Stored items
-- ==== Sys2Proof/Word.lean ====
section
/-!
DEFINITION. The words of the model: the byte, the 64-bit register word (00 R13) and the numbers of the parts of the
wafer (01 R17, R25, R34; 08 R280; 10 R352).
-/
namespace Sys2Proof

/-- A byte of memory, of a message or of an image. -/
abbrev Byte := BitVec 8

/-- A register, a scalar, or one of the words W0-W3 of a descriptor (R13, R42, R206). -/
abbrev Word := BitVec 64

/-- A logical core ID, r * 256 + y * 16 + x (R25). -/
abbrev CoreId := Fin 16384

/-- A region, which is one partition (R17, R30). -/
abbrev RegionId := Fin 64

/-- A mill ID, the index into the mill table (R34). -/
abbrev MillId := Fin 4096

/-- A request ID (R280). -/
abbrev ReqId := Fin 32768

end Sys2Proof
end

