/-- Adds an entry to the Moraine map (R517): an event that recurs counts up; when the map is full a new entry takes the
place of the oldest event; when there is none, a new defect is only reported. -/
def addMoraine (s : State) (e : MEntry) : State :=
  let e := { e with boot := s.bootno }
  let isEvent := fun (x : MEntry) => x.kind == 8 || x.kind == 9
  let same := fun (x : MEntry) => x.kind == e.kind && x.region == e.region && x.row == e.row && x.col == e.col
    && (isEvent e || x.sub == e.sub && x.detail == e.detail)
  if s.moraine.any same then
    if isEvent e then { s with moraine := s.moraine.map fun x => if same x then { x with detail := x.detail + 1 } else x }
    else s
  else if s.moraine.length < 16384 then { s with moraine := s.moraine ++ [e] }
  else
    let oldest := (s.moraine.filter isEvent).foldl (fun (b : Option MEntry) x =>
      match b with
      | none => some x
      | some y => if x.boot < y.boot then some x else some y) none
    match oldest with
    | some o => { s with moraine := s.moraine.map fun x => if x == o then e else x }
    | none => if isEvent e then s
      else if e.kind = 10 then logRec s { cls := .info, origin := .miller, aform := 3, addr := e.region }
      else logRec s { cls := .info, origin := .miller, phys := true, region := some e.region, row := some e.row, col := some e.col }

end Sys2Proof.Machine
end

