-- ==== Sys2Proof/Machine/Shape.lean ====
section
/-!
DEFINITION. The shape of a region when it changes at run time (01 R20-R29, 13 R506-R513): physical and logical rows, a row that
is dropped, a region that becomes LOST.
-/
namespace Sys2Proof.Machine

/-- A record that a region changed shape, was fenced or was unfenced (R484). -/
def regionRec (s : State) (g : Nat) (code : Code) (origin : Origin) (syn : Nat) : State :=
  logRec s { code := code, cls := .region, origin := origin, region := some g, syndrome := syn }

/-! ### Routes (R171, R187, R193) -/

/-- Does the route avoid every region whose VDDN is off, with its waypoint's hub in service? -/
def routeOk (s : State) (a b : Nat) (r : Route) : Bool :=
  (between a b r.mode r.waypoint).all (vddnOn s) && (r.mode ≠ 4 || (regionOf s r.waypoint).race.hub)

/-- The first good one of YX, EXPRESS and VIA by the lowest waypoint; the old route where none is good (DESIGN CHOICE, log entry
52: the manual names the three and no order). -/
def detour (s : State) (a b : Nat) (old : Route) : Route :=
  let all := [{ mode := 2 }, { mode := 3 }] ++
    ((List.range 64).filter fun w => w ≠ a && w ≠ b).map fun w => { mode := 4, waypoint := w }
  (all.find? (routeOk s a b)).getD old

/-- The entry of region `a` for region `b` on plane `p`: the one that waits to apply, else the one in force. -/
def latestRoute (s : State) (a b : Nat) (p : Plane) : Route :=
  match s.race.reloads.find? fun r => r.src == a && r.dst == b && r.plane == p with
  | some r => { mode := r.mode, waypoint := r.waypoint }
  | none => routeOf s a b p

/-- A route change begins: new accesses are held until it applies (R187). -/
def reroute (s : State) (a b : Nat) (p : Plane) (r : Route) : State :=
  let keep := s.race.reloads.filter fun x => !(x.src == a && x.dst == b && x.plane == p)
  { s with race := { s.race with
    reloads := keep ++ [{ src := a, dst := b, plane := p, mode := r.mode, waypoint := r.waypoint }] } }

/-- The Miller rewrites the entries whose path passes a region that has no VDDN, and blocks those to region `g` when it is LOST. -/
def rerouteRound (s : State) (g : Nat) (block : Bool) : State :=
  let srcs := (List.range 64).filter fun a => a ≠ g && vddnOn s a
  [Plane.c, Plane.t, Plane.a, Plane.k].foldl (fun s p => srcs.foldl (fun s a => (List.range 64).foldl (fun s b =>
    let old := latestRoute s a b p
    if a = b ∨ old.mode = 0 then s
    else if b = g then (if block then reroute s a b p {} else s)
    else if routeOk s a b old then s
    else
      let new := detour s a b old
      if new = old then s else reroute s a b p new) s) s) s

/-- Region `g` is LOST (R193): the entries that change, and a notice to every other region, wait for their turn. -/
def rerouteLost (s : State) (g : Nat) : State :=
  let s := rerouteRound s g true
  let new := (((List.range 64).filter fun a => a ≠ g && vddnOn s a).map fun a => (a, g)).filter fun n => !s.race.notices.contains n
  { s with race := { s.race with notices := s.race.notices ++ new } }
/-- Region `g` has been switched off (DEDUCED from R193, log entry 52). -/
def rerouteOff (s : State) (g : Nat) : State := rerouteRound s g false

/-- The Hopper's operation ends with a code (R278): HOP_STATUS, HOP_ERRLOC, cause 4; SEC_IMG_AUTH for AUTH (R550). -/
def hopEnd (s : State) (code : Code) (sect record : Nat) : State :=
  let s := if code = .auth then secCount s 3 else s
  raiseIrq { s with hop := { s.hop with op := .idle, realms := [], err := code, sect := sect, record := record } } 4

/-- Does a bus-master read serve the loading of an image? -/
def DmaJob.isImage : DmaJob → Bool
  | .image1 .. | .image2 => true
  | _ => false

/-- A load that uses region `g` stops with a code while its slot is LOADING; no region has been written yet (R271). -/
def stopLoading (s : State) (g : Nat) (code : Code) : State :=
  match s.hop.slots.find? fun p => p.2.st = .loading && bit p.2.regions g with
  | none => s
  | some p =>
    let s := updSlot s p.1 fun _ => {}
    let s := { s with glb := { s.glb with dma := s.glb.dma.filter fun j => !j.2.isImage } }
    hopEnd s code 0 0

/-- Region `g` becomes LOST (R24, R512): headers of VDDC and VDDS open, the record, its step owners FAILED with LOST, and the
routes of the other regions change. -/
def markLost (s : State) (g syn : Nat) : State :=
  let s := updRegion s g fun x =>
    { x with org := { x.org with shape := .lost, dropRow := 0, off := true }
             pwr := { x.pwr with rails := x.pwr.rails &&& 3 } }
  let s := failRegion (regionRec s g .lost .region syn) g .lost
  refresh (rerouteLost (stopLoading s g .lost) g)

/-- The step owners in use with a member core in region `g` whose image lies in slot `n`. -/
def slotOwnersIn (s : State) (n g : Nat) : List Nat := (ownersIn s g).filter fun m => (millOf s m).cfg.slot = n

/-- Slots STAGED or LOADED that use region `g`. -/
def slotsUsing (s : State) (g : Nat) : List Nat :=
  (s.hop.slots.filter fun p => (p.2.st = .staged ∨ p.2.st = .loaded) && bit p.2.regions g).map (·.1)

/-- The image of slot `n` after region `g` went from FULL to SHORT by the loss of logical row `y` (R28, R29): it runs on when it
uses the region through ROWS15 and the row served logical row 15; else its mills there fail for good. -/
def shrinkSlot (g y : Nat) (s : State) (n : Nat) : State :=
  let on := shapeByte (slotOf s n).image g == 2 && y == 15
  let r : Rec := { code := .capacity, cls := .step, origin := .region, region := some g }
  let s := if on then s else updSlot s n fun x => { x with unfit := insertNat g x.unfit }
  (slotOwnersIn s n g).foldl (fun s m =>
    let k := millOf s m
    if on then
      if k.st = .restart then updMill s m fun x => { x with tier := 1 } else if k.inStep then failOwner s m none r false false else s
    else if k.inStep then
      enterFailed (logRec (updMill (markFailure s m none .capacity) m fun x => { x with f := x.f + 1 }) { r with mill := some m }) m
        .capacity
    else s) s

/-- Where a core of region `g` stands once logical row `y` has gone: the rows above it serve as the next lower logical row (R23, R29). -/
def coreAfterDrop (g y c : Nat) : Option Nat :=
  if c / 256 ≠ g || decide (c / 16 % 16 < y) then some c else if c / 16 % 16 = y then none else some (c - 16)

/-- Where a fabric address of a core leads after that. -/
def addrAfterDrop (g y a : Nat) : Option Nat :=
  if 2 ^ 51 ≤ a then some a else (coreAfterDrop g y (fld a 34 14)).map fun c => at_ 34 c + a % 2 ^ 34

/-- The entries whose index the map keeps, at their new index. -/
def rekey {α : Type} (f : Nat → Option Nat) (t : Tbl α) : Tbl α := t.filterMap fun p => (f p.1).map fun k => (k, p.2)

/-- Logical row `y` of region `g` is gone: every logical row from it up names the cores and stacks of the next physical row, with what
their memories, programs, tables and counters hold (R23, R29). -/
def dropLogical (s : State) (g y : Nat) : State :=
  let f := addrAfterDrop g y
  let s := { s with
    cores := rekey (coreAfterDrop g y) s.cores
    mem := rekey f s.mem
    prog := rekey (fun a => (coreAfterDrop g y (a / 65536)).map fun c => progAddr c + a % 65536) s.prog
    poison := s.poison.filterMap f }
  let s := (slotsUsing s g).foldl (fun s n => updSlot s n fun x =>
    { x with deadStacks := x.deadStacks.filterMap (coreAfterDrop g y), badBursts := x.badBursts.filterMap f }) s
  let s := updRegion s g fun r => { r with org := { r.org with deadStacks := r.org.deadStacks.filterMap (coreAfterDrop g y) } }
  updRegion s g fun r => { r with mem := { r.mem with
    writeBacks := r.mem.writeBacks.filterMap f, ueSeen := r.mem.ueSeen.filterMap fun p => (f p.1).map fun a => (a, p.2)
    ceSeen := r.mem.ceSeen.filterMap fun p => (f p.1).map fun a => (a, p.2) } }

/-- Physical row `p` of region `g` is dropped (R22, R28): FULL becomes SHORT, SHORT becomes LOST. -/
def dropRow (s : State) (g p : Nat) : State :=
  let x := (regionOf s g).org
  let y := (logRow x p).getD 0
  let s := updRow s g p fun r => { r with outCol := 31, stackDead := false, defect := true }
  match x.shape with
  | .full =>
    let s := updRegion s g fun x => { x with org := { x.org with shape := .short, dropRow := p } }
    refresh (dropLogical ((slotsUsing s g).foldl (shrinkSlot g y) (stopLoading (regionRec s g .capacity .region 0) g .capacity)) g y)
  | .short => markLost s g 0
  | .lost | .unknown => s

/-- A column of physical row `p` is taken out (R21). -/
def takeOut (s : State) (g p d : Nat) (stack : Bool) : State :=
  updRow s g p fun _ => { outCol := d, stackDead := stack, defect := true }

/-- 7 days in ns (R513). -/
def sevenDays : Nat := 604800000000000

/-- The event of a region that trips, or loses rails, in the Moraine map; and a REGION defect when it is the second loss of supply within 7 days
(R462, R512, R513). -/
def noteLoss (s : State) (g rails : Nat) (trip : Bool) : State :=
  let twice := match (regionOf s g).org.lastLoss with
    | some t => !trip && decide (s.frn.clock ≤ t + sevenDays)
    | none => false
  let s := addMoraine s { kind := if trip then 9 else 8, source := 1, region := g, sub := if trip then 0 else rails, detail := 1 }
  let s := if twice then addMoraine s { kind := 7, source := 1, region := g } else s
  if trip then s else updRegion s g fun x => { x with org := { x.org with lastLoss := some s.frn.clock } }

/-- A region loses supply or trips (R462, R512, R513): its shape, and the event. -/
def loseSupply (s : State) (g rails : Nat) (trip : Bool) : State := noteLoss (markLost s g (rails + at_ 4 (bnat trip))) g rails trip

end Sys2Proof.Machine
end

--

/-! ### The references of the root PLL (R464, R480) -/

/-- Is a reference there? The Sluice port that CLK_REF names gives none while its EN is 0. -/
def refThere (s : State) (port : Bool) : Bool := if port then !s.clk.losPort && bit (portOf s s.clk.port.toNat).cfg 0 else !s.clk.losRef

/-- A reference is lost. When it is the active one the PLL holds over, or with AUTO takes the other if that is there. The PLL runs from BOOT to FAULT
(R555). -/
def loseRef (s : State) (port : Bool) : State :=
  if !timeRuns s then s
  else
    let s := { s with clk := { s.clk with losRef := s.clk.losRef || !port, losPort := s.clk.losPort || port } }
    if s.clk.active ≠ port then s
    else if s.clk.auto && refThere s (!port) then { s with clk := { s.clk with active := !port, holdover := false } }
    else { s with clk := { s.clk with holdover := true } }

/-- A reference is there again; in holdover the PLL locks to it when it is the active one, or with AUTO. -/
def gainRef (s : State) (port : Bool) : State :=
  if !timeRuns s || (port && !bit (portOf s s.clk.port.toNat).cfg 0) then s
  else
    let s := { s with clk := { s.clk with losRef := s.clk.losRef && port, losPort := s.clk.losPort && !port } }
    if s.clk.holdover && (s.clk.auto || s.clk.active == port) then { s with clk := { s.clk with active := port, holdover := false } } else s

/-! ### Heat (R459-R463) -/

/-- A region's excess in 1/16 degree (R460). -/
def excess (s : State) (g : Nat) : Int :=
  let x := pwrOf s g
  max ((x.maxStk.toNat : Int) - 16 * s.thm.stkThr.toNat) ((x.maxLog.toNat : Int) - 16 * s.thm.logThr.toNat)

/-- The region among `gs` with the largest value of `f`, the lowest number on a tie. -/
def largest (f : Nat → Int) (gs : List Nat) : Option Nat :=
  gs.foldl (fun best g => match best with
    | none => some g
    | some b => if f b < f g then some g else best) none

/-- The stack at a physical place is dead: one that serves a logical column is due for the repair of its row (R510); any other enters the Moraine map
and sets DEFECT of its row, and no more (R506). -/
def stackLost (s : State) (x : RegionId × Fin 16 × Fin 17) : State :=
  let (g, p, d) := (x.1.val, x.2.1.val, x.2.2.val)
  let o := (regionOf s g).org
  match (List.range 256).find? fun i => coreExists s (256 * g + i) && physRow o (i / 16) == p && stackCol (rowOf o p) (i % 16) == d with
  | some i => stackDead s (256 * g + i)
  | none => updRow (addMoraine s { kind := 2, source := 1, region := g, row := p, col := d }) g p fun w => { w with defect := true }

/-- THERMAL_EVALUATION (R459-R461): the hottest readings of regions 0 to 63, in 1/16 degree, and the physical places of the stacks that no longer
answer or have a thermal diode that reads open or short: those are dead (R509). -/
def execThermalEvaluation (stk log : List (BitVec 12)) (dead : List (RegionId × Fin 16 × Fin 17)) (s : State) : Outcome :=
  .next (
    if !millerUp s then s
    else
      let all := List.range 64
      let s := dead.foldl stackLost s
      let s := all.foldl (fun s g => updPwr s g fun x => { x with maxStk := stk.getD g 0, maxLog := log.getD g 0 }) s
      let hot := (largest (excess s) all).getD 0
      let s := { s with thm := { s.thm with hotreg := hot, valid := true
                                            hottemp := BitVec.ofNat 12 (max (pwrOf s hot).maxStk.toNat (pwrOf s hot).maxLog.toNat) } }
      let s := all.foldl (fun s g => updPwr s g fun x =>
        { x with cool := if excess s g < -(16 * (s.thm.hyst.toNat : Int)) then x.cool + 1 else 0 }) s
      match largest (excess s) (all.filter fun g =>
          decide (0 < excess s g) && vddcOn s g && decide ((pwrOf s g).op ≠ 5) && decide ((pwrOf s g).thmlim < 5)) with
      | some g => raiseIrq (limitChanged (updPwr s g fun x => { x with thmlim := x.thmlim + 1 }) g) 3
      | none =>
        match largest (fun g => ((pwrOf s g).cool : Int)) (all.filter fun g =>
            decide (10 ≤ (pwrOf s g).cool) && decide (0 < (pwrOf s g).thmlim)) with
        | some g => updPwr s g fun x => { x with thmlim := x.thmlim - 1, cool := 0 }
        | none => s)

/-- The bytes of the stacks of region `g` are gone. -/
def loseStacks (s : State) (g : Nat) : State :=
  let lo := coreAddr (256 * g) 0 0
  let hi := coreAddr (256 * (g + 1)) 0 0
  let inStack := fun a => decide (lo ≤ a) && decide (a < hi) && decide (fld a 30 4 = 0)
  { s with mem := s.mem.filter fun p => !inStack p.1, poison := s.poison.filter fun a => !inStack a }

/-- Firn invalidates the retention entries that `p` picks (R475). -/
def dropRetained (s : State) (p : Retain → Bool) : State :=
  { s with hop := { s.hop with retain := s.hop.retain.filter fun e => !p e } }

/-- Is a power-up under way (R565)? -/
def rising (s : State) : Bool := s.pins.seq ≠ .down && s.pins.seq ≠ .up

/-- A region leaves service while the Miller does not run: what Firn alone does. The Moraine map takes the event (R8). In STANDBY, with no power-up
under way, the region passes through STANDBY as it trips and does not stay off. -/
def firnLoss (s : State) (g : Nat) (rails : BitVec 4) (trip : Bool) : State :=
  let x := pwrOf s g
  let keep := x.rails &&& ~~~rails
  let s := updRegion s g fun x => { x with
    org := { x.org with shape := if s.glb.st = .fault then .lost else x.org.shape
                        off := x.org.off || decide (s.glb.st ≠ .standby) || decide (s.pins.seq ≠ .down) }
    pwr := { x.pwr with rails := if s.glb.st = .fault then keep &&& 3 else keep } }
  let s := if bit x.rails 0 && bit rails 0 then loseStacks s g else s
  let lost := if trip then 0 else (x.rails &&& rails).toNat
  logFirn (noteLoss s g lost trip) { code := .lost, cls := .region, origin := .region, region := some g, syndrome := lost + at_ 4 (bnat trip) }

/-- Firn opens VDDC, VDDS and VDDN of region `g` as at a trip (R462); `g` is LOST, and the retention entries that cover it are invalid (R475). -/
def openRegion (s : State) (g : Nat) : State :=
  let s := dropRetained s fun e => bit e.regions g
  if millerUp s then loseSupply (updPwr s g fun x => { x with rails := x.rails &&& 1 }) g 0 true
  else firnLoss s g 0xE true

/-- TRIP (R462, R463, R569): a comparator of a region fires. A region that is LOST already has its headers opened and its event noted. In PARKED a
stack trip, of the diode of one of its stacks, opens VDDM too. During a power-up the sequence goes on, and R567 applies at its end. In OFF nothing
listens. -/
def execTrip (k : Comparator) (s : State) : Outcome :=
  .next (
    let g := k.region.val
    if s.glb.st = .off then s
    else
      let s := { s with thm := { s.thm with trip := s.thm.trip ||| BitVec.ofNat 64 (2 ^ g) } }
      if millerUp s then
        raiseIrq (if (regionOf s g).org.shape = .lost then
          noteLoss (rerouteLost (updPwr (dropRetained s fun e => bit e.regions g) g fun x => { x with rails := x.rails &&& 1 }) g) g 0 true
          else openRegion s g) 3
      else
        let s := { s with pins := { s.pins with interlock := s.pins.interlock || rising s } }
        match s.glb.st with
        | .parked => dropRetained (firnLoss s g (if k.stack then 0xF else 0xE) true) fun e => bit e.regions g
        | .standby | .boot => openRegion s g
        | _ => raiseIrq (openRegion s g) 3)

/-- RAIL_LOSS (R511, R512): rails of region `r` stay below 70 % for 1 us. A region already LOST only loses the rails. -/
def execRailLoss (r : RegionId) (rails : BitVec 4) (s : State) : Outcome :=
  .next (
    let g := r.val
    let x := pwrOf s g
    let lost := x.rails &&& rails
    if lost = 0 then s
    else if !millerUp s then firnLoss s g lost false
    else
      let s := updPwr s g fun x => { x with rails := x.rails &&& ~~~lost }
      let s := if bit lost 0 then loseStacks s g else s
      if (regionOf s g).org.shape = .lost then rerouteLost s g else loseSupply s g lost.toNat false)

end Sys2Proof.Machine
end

WHAT THE EXERCISE ASKS
Given the records above, restate word for word only the lines starting at the one with "picks (R475). -/" and ending at the one with "def rising (s".

ANSWER SPACE
/-- Firn invalidates the retention entries that `p` picks (R475). -/
def dropRetained (s : State) (p : Retain → Bool) : State :=
  { s with hop := { s.hop with retain := s.hop.retain.filter fun e => !p e } }

/-- Is a power-up under way (R565)? -/
def rising (s : State) : Bool := s.pins.seq ≠ .down && s.pins.seq ≠ .up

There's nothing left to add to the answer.